[Collected data entries]
@[simp] theorem Dev.expertNote_expert (d : Dev) (r : Req) (p : Page) (kind t : Nat) : (d.expertNote r p kind t).expert = d.expert := by
  show (d.expertNote r p kind t).offAxis.expert = d.offAxis.expert
  exact congrArg Dev.expert (Dev.offAxis_note d t _ _ _ _ _)

theorem Dev.rd_expertNote (d : Dev) (r : Req) (p : Page) (kind t : Nat) (f : Fld) (h : f ∉ chronFlds) :
    (d.expertNote r p kind t).rd f = d.rd f := Dev.rd_note_of_not_mem d t _ _ _ _ _ f h

/-! ### PAGE_EXPERT_KEY and the time-out of an expert area (R63 to R65) -/

@[simp] theorem Req.same_self (r : Req) : r.same r = true := by cases r <;> simp [Req.same]

/-- Which areas are open depends on the list of the open areas alone. -/
theorem Dev.expertOpen_congr {d e : Dev} (h : d.expert = e.expert) (r : Req) (p : Page) : d.expertOpen r p = e.expertOpen r p := by
  unfold Dev.expertOpen
  rw [h]

/-- One more entry opens its page for the requester it names (R64). -/
theorem Dev.expertOpen_append {d e : Dev} {r : Req} {p : Page} {k : Nat} (h : e.expert = d.expert ++ [(r, p, k)]) (q : Req) (p' : Page) :
    e.expertOpen q p' = (d.expertOpen q p' || (r.same q && decide (p = p'))) := by
  simp [Dev.expertOpen, h]

theorem Dev.writeKey_open (d : Dev) (r : Req) (p : Page) (t : Nat) (h : d.expertOpen r p = true) : d.writeKey r p 0xE5 t = d := by
  simp [Dev.writeKey, h]

theorem Dev.writeKey_shut (d : Dev) (r : Req) (p : Page) (t : Nat) (h : d.expertOpen r p = false) :
    d.writeKey r p 0xE5 t = ({ d with expert := d.expert ++ [(r, p, d.rd timeTickCount)] } : Dev).expertNote r p 3 t := by
  simp [Dev.writeKey, h]

/-- The records of the areas that close leave the list of the open areas alone. -/
theorem foldl_expertNote_expert (l : List (Req × Page × Nat)) (t : Nat) (d : Dev) :
    (l.foldl (fun d x => d.expertNote x.1 x.2.1 4 t) d).expert = d.expert := by
  induction l generalizing d with
  | nil => rfl
  | cons x l ih => rw [List.foldl_cons, ih, Dev.expertNote_expert]

theorem rd_foldl_expertNote (l : List (Req × Page × Nat)) (t : Nat) (d : Dev) (f : Fld) (h : f ∉ chronFlds) :
    (l.foldl (fun d x => d.expertNote x.1 x.2.1 4 t) d).rd f = d.rd f := by
  induction l generalizing d with
  | nil => rfl
  | cons x l ih => rw [List.foldl_cons, ih, Dev.rd_expertNote _ _ _ _ _ _ h]

@[simp] theorem Dev.closeExpert_expert (d : Dev) (q : Req → Page → Bool) (t : Nat) :
    (d.closeExpert q t).expert = d.expert.filter (fun x => !q x.1 x.2.1) := foldl_expertNote_expert _ _ _

theorem Dev.rd_closeExpert (d : Dev) (q : Req → Page → Bool) (t : Nat) (f : Fld) (h : f ∉ chronFlds) : (d.closeExpert q t).rd f = d.rd f :=
  rd_foldl_expertNote _ _ _ _ h

/-- An area is late when 65,536 ticks have gone since its entry. -/
theorem effExpertTimeout_late (r : Req) (p : Page) (t k : Nat) (d : Dev) (hx : (r, p, k) ∈ d.expert) (h : k + 65536 ≤ d.rd timeTickCount) :
    effExpertTimeout r p t d = d.closeExpert (fun r' p' => r'.same r && decide (p' = p)) t :=
  if_pos (List.any_eq_true.mpr ⟨_, hx, by simp [h]⟩)

theorem effExpertTimeout_early (r : Req) (p : Page) (t : Nat) (d : Dev)
    (h : ∀ x ∈ d.expert, x.1.same r = true → x.2.1 = p → d.rd timeTickCount < x.2.2 + 65536) : effExpertTimeout r p t d = d := by
  have hnone : d.expert.any (fun x => x.1.same r && decide (x.2.1 = p) && decide (x.2.2 + 65536 ≤ d.rd timeTickCount)) = false := by
    refine List.any_eq_false.mpr fun x hx => ?_
    simpa using h x hx
  simp [effExpertTimeout, hnone]

theorem exec_pageExpertKey (s : State) (t : Nat) (r : Req) {page : Nat} {p : Page} (hs : s.ready t)
    (hr : s.dev.reaches r = true) (hp : pageAt page = some p) :
    exec (.pageExpertKey t r page 0xE5) s = .next { s with
      dev := (s.dev.at_ t).keepAll (((s.noted r p 0x01C t).writeKey r p 0xE5 (s.when_ t)).answered 0 []) } :=
  onRead_headerCommand s t r 0x01C 0xE5 hs hr hp (by decide) (by decide) (by decide)

theorem exec_expertAreaTimeout (s : State) (t : Nat) (r : Req) {page : Nat} {p : Page} (hs : s.ready t) (hp : pageAt page = some p) :
    exec (.expertAreaTimeout t r page) s = .next { s with
      dev := (s.dev.at_ t).keepAll (effExpertTimeout r p (s.when_ t) (s.dev.at_ t)) } := by
  refine (onDev_next t s (fun t d => effExpertEnd r page t d) hs).trans ?_
  simp only [effExpertEnd, hp]

/-! ### The statements -/

/-- Settles O20: while COMMIT reads 0 a request is taken (`Dev.requestCommit_idle`), and while it reads 1 a request of whatever
requester leaves the block as it is (`Dev.requestCommit_pending`). -/
theorem commitRequests : Obligations.CommitRequests := by
  intro s t r page p v hs hr hp
  have hone (hb : bitAt v 0 = true) (hv : v < 2 ^ 32) : exec (.pageCommit t r page v) s =
      .next { s with dev := (s.taken r p 0x018 t).requestCommit r p (s.when_ t) } := by
    rw [exec_pageCommit s t r v hs hr hp hv, if_pos hb]
  refine ⟨fun hb hv hc => ?_, fun hv hnone => ?_, fun q u hq hb hv hc _ hu => ?_⟩
  · refine ⟨_, hone hb hv, Dev.rd_requestCommit_same _ r p _ hc, ?_, Dev.requestCommit_frame _ r p _, fun f hf => ?_⟩
    · rw [Dev.requestCommit_idle _ r p _ (show (s.taken r p 0x018 t).rd (pageCommit p) = 0 from hc)]; rfl
    · exact Dev.rd_requestCommit_ne _ r p _ f fun e => hf (List.mem_singleton.mpr e)
  · rw [exec_pageCommit s t r v hs hr hp hv]
    cases hb : bitAt v 0 with
    | false => rfl
    | true =>
      have hpend : s.dev.rd (pageCommit p) ≠ 0 := hnone.resolve_left (by simp [hb])
      rw [if_pos rfl, Dev.requestCommit_pending (s.taken r p 0x018 t) r p _ hpend]
  · refine ⟨_, hone hb hv, ?_⟩
    have hq' : ((s.taken r p 0x018 t).requestCommit r p (s.when_ t)).reaches q = true := by
      rw [Dev.reaches_requestCommit, State.reaches_taken, hq]
    have hset := Dev.rd_requestCommit_same (s.taken r p 0x018 t) r p (s.when_ t) hc
    generalize hd : (s.taken r p 0x018 t).requestCommit r p (s.when_ t) = d' at hq' hset
    have hs' : ({ s with dev := d' } : State).ready u := hd ▸ State.ready_requestCommit hs hu r p
    refine ⟨_, exec_pageCommit { s with dev := d' } u q v hs' hq' hp hv, ?_⟩
    rw [if_pos hb, Dev.requestCommit_pending _ q p _ (by rw [State.rd_taken]; exact hset ▸ Nat.one_ne_zero)]
    exact ⟨hset, rfl⟩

• _EXERCISE BRIEF_
Looking through the data above, count the lines that include the string "alone" and give only the count.

• _OUTPUT_
2